I like how this story is so full of gloom and foreboding. We were later getting back than planned, and the sun went down about a third of the way into the story. It’s a good one to watch in the evening with the lights out. Sure, it may work even better on an October night with the first winter chills blowing through, but even in a miserably hot July, “Fenric” is a very moody and effective story when seen in full.

The Avengers 7.6 – All Done With Mirrors

“All Done With Mirrors” is one of the most celebrated stories from The Avengers‘ last run, since it’s mostly a solo outing for Linda Thorson as Tara. She’s ostensibly teamed with another ministry agent played by Dinsdale Landen, but she leaves him to waste time at a research establishment that’s got one of those regular Avengers problems of secrets leaking to “the other side” while she has the proper adventure. She has a terrific fight with an absolutely huge guy, gets thrown off a cliff, and kicks one of the villains down all 365 steps – a whole year’s worth – of a lighthouse. She allows Landen’s character to save her from one of the enemy agents, played by Edwin Richfield, which was generous of her. Otherwise, she’s got this one sewn up by herself. Other familiar faces this time: Peter Copley and Joanna Jones.

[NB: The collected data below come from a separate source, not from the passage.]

-- ==== Sys2Proof/Machine/NetOps.lean ====
section
/-! DEFINITION. Crepra frames (R367 to R369): their fields, their tags, sending and receiving, and the frames
that wait at HOST. -/

namespace Sys2Proof.Machine

/-- A Crepra frame (R367). -/
structure Crepra where
  ver : Nat
  typ : Nat
  flags : Nat
  key : Nat
  src : Nat
  dst : Nat
  seq : Nat
  fc : Nat
  payload : List Byte
  /-- The bytes that the tag covers, and the tag. -/
  covered : List Byte
  tag : List Byte
deriving DecidableEq, Repr

/-- The Crepra frame after the EtherType (R367). -/
def crepraOf (b : List Byte) : Crepra :=
  let len := fld b 16 2
  { ver := fld b 0 1, typ := fld b 1 1, flags := fld b 2 1, key := fld b 3 1, src := fld b 4 2,
    dst := fld b 6 2, seq := fld b 8 4, fc := fld b 12 4, payload := (b.drop 20).take len,
    covered := b.take (20 + len), tag := (b.drop (20 + len)).take 8 }

/-- The node's number (R367). -/
def State.nodeId (s : State) : Nat := s.aonN Pid.netNodeId

/-- The tag of a frame under a key (R367). -/
def crepraTag (key covered : List Byte) : List Byte := (Config.cmac key covered).take 8

/-- The line key of an index; none for an empty index or no index. -/
def State.lineKey (s : State) (k : Nat) : Option (List Byte) :=
  if h : k < 4 then s.sec.lineKeys[k] else none

/-- The frame's tag is valid (R367, R492). -/
def State.tagOk (s : State) (f : Crepra) : Bool :=
  match s.lineKey f.key with
  | some k => f.tag == crepraTag k f.covered
  | none => false

/-- An instant lies at least `w` back, or there was none. -/
def longAgo (w now : Nat) : Option Nat → Bool
  | some t => decide (t + w ≤ now)
  | none => true

/-- Fault 0x8005, at most once per second per index (R492). -/
def State.keyFault (s : State) (k : Nat) : State :=
  let i : Fin 4 := fin 4 (by decide) k
  if longAgo (secs 1) s.nt s.sec.keyFaultAt[i] then
    (s.modSec fun x => { x with keyFaultAt := x.keyFaultAt.set i (some s.nt) }).raise 0x8005 0 []
  else s

/-- A priority of the device's own frames: the field of NET.PCP at a bit (R353). -/
def State.ownPrio (s : State) (pcpAt : Nat) : Nat := bits (s.aonN Pid.netPcp) (pcpAt + 2) pcpAt

/-- The head of the device's own frames on a network (R353): a priority field of NET.PCP and the VLAN of NET.VLAN. -/
def State.ownHead (s : State) (net dst pcpAt etype : Nat) : List Byte :=
  let v := s.aonN Pid.netVlan
  beBytes 6 dst ++ beBytes 6 (s.mac net) ++
  (if v = 0 then [] else beBytes 2 0x8100 ++ beBytes 2 (s.ownPrio pcpAt * 8192 + v)) ++ beBytes 2 etype

/-- A frame padded to the least length of Ethernet (R367): 64 bytes with the FCS. -/
def ethPad (bs : List Byte) : List Byte := bs ++ List.replicate (60 - bs.length) 0

/-- The broadcast address. -/
def macAll : Nat := 0xFFFFFFFFFFFF

/-- The ports of R369 that a frame leaves by: `up` and `down`, on both networks with CYC.DUAL, else on A. -/
def State.sendPorts (s : State) (up down : Bool) : List Nat :=
  let side (n : Nat) : List Nat := (if up then [2 * n] else []) ++ (if down then [2 * n + 1] else [])
  side 0 ++ (if s.pN Pid.cycDual = 1 then side 1 else [])

/-- The priority field of NET.PCP for a frame TYPE (R353). -/
def pcpOf (typ : Nat) : Nat := if typ = 4 then 0 else if typ = 5 then 8 else 4

/-- A frame of the device's own leaves by ports, tagged under the transmit key (R367, R369, R492). -/
def State.crepraSend (s : State) (typ dst : Nat) (payload : List Byte) (ports : List Nat) : State :=
  if s.nodeId = 0 then s else
  let k := s.pN Pid.secLinekeyTx
  match s.lineKey k with
  | none => s.keyFault k
  | some key =>
    let i : Fin 7 := fin 7 (by decide) typ
    let seq := (s.net.txSeq[i] + 1) % 2 ^ 32
    let s := s.modNet fun n => { n with txSeq := n.txSeq.set i seq }
    s.each (ports.filter s.portOk) fun t p =>
      let b := leBytes 1 1 ++ leBytes 1 typ ++ leBytes 1 (netOf p) ++ leBytes 1 k ++ leBytes 2 t.nodeId ++
        leBytes 2 dst ++ leBytes 4 seq ++ leBytes 4 t.fc ++ leBytes 2 payload.length ++ leBytes 2 0 ++ payload
      t.ethOut (fin 4 (by decide) p) (t.ownPrio (pcpOf typ))
        (ethPad (t.ownHead (netOf p) macAll (pcpOf typ) (t.aonN Pid.netEthertype) ++ b ++ crepraTag key b)) .plain

/-- The first frame at HOST that a user takes, and the state without it. -/
def State.takeRx (s : State) (hit : RxFrame → Bool) : Option (RxFrame × State) :=
  match s.net.rx.find? hit with
  | none => none
  | some f => some (f, s.modNet fun n => { n with rx := n.rx.erase f })

/-- A frame at HOST is a Crepra frame of a TYPE. -/
def State.isCrepra (s : State) (typ : Nat) (f : RxFrame) : Bool :=
  let h := ethHead f.bytes
  h.etype = s.aonN Pid.netEthertype && fld h.body 1 1 = typ

/-- A frame that fails its tag is counted (R368), and an empty key index raises 0x8005 (R492). -/
def State.authErr (s : State) (port : Nat) (f : Crepra) : State :=
  let p : Fin 4 := fin 4 (by decide) port
  let x := s.net.ports[p]
  let x := { x with authErr := count32 x.authErr, authAt := within (secs 1) s.nt (s.nt :: x.authAt) }
  let s := s.modNet fun n => { n with ports := n.ports.set p x }
  if f.key < 4 ∧ (s.lineKey f.key).isNone ∧ f.dst = s.nodeId ∧ s.nodeId ≠ 0 then s.keyFault f.key else s

/-- SEQ `b` is higher than `a` (R368). -/
def seqHigher (b a : Nat) : Bool :=
  let d := (b + 2 ^ 32 - a % 2 ^ 32) % 2 ^ 32
  decide (1 ≤ d ∧ d < 2 ^ 31)

/-- The pair of sender and TYPE accepts a SEQ (R368): 64 pairs are kept, the latest seen first. -/
def State.seqAccept (s : State) (src typ seq : Nat) : Option State :=
  let hit (x : SeqPair) : Bool := x.src == src && x.typ == typ
  let ok := match s.net.seqs.find? hit with
    | some x => seqHigher seq x.seq
    | none => true
  if ok then some (s.modNet fun n =>
    { n with seqs := (⟨src, typ, seq⟩ :: n.seqs.filter (fun x => !hit x)).take 64 }) else none

/-- A sender's frame arrived on a network (R369). -/
def State.copySeen (s : State) (src net : Nat) : State :=
  s.modNet fun n =>
    let c : Copies := (n.copies.find? (·.src == src)).getD { src := src, since := s.frame.fc }
    let c := if net = 0 then { c with lastA := some s.frame.fc } else { c with lastB := some s.frame.fc }
    { n with copies := c :: n.copies.filter (·.src != src) }

/-- A received Crepra frame is checked (R368): the frame where the device acts on it. -/
def State.crepraCheck (s : State) (f : RxFrame) : Option Crepra × State :=
  let c := crepraOf (ethHead f.bytes).body
  if !s.tagOk c then (none, s.authErr f.port c)
  else if c.ver ≠ 1 then (none, s)
  else
    let s := s.copySeen c.src (netOf f.port)
    match s.seqAccept c.src c.typ c.seq with
    | some t => (some c, t)
    | none => (none, s)

end Sys2Proof.Machine
end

I’ve always thought this was a good, solid story with a fun and goofy Avengers twist with the pseudo-science of how the villains are stealing secrets. Looking at it now, the episode does feel like it’s done a little more “straight” than I remembered it. Other than the fantastic machine, the presentation is otherwise played like a contemporary adventure show. Our son enjoyed it even more than I did, though. He really liked the fights, and the tumble down all 365 stairs was one of the greatest things ever. Tara somehow manages to count the thumps, ending at 365, and when the thug stands up at the bottom of the stairwell and promptly collapses, she asks “Leap year?” to herself. He was still chuckling about that during the closing credits.